Sehingga, tak bisa serta merta harga diminta untuk diturunkan. Jika hal tersebut terjadi, dikhawatirkan justru terjadi penurunan kualitas dalam pengetesan spesimen. "Semua harga yang dibayar kan sudah termasuk tenaga kesehatan. Kalau hanya reagen mungkin di dalam struktur cost 50 persen," jelasnya.
Perlu Ada Subsidi
Pakar kesehatan Universitas Indonesia Zubairi Djoerban mendorong pemerintah memberikan subsidi untuk menurunkan tarif tes PCR dengan tetap menjaga kualitas hasil tes. Sebab, kata dia, tarif ideal saat ini berkisar Rp300 ribu per orang meskipun hasil evaluasi dari otoritas terkait tidak bisa kurang dari Rp400 ribu per orang.
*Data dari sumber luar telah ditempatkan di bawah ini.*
-- ==== Sys2Proof/Machine/Pixel.lean ====
section
/-! DEFINITION. The ten operations of the Pixel value type (`40_pixel_ops.md` R90 to R99). Each completes on every
operand in every state (R102) and touches no byte space. -/

namespace Sys2Proof.Machine

/-- The three channels loaded at once, nothing returned: what the CREATE operations share. -/
def loadPixel (r g b : Byte) (s : State) : Host.Outcome State Fault Refusal :=
  .next ((((s.setX .red r).setX .green g).setX .blue b).deliver .nothing)

/-- One channel loaded from a channel operand, nothing returned: what the SET operations share. -/
def loadChannel (c : Channel) (value : Word) (s : State) : Host.Outcome State Fault Refusal :=
  .next ((s.setX c (trunc8 value)).deliver .nothing)

/-- One channel returned, zero-extended: what the GET operations share. -/
def returnChannel (c : Channel) (s : State) : Host.Outcome State Fault Refusal :=
  .next (s.deliver (.word (zext32 (s.x c))))

/-- CREATE_DEFAULT (`40_pixel_ops.md` R90). -/
def execCreateDefault (s : State) : Host.Outcome State Fault Refusal := loadPixel 0x00#8 0x00#8 0x00#8 s

/-- CREATE (R91). -/
def execCreate (red green blue : Word) (s : State) : Host.Outcome State Fault Refusal :=
  loadPixel (trunc8 red) (trunc8 green) (trunc8 blue) s

/-- CREATE_FROM_PACKED (R92). -/
def execCreateFromPacked (value : Word) (s : State) : Host.Outcome State Fault Refusal :=
  loadPixel (packedRed value) (packedGreen value) (packedBlue value) s

/-- TO_PACKED (R93). -/
def execToPacked (s : State) : Host.Outcome State Fault Refusal :=
  .next (s.deliver (.word (compose (s.x .red) (s.x .green) (s.x .blue))))

/-- GET_RED (R94). -/
def execGetRed (s : State) : Host.Outcome State Fault Refusal := returnChannel .red s

/-- GET_GREEN (R95). -/
def execGetGreen (s : State) : Host.Outcome State Fault Refusal := returnChannel .green s

/-- GET_BLUE (R96). -/
def execGetBlue (s : State) : Host.Outcome State Fault Refusal := returnChannel .blue s

/-- SET_RED (R97). -/
def execSetRed (value : Word) (s : State) : Host.Outcome State Fault Refusal := loadChannel .red value s

/-- SET_GREEN (R98). -/
def execSetGreen (value : Word) (s : State) : Host.Outcome State Fault Refusal := loadChannel .green value s

/-- SET_BLUE (R99). -/
def execSetBlue (value : Word) (s : State) : Host.Outcome State Fault Refusal := loadChannel .blue value s

end Sys2Proof.Machine
end

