/-- A pattern operand, absent or a byte sequence, is what its descriptor and its byte space spell (decision D6); the
byte space is in canonical form. -/
def Obligations.PatternOperandsAreSpelled : Prop :=
  ∀ p : Pattern, patternOf (Pattern.descriptor p) (Pattern.space p) = p ∧ Memory.wf (Pattern.space p)

/-! ### The ten Pixel operations -/

/-- `40_pixel_ops.md` R90, CREATE_DEFAULT: opcode 0x0, all three channels zero, nothing returned, the previous values of
no account, twice the same as once, and the Pixel that of reset. -/
def Obligations.CreateDefaultClearsPixel : Prop :=
  (∀ a b c : Word, decode (commandWord 0x0#4 a b c) = .ok .createDefault) ∧
  (∀ s : State, exec .createDefault s =
    .next { s with red := 0x00#8, green := 0x00#8, blue := 0x00#8, returned := s.returned ++ [.nothing] }) ∧
  (∀ s t u : State, exec .createDefault s = .next t → exec .createDefault t = .next u → u.pixel = t.pixel) ∧
  (∀ s t : State, exec .createDefault s = .next t → t.pixel = State.reset.pixel)

/-- `40_pixel_ops.md` R91, CREATE: opcode 0x1, each channel the low 8 bits of its operand, operands in 0 to 255 stored
exactly, nothing else changed and nothing recorded. -/
def Obligations.CreateLoadsLowBytes : Prop :=
  (∀ a b c : Word, decode (commandWord 0x1#4 a b c) = .ok (.create a b c)) ∧
  (∀ (a b c : Word) (s : State), exec (.create a b c) s =
    .next { s with
      red := a.extractLsb' 0 8
      green := b.extractLsb' 0 8
      blue := c.extractLsb' 0 8
      returned := s.returned ++ [.nothing] }) ∧
  (∀ (a b c : Word) (s t : State), exec (.create a b c) s = .next t →
    t.red.toNat = a.toNat % 256 ∧ t.green.toNat = b.toNat % 256 ∧ t.blue.toNat = c.toNat % 256)

/-- `40_pixel_ops.md` R92, CREATE_FROM_PACKED: opcode 0x2, blue, green and red from bytes 0, 1 and 2 of the operand by
shift-then-mask, the alpha byte read by nothing, and the contract with TO_PACKED. -/
def Obligations.CreateFromPackedSplitsValue : Prop :=
  (∀ a b c : Word, decode (commandWord 0x2#4 a b c) = .ok (.createFromPacked a)) ∧
  (∀ (v : Word) (s : State), exec (.createFromPacked v) s =
    .next { s with
      red := v.extractLsb' 16 8
      green := v.extractLsb' 8 8
      blue := v.extractLsb' 0 8
      returned := s.returned ++ [.nothing] }) ∧
  (∀ (v : Word) (s t : State), exec (.createFromPacked v) s = .next t →
    t.green.setWidth 32 = (v >>> 8) &&& 0xFF#32 ∧ t.red.setWidth 32 = (v >>> 16) &&& 0xFF#32 ∧
    t.blue.setWidth 32 = v &&& 0xFF#32) ∧
  (∀ (v : Word) (s : State), exec (.createFromPacked v) s = exec (.createFromPacked (v &&& 0x00FFFFFF#32)) s) ∧
  (∀ (v : Word) (s t : State), exec (.createFromPacked v) s = .next t →
    exec .toPacked t = .next (t.deliver (.word (v &&& 0x00FFFFFF#32))))

/-- `40_pixel_ops.md` R93, TO_PACKED: opcode 0x3, RES is `0x00 || RED || GREEN || BLUE`, at most 0x00FFFFFF, the OR
being the sum, and no register changes. -/
def Obligations.ToPackedComposesChannels : Prop :=
  (∀ a b c : Word, decode (commandWord 0x3#4 a b c) = .ok .toPacked) ∧
  (∀ s : State, ∃ res : Word,
    exec .toPacked s = .next { s with returned := s.returned ++ [.word res] } ∧
    res = (s.red.setWidth 32 <<< 16) ||| (s.green.setWidth 32 <<< 8) ||| s.blue.setWidth 32 ∧
    res.extractLsb' 24 8 = 0x00#8 ∧ res.extractLsb' 16 8 = s.red ∧
    res.extractLsb' 8 8 = s.green ∧ res.extractLsb' 0 8 = s.blue ∧
    res.toNat = s.red.toNat * 65536 + s.green.toNat * 256 + s.blue.toNat ∧
    res.toNat ≤ 0x00FFFFFF)

/-- `40_pixel_ops.md` R94, R95, R96, the accessors: opcodes 0x4, 0x5, 0x6, RES[7:0] the channel and RES[31:8] zero, and
no register changes. -/
def Obligations.AccessorsReturnChannels : Prop :=
  (∀ a b c : Word, decode (commandWord 0x4#4 a b c) = .ok .getRed ∧
    decode (commandWord 0x5#4 a b c) = .ok .getGreen ∧ decode (commandWord 0x6#4 a b c) = .ok .getBlue) ∧
  (∀ s : State, ∃ res : Word, exec .getRed s = .next { s with returned := s.returned ++ [.word res] } ∧
    res.extractLsb' 0 8 = s.red ∧ res.extractLsb' 8 24 = 0x000000#24) ∧
  (∀ s : State, ∃ res : Word, exec .getGreen s = .next { s with returned := s.returned ++ [.word res] } ∧
    res.extractLsb' 0 8 = s.green ∧ res.extractLsb' 8 24 = 0x000000#24) ∧
  (∀ s : State, ∃ res : Word, exec .getBlue s = .next { s with returned := s.returned ++ [.word res] } ∧
    res.extractLsb' 0 8 = s.blue ∧ res.extractLsb' 8 24 = 0x000000#24)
Ia juga berpendapat selisih tarif PCR dapat ditutup menggunakan alokasi dana pemerintah atau program subsidi. "Subsidinya Rp100 ribu atau Rp200 ribu sehingga biaya yang dibayarkan oleh masyarakat lebih murah," katanya seperti dikutip Antara.
Menurut Zubairi tarif layanan kesehatan akan sangat berhubungan erat dengan kualitas. Karena itu pemerintah perlu memberikan bantuan agar tak ada penurunan kualitas. Korelasi antara harga dan kualitas tersebut dapat dilihat dari perbedaan layanan tes PCR yang lebih akurasinya lebih tinggi dibandingkan antigen.
"PCR memang bagus untuk diagnosis lebih baik daripada antigen, namun antigen harganya Rp100, PCR Rp400 ribu. Jadi kalau harga bisa bisa turun tanpa menurunkan kualitas itu yang terbaik," kata alumini Institute Cancerologie et d’Immunogenetique Hopital Paul Brousse (Institut Kanker dan Imunogenetik RS Paul Brousse), Villejuif, Perancis itu.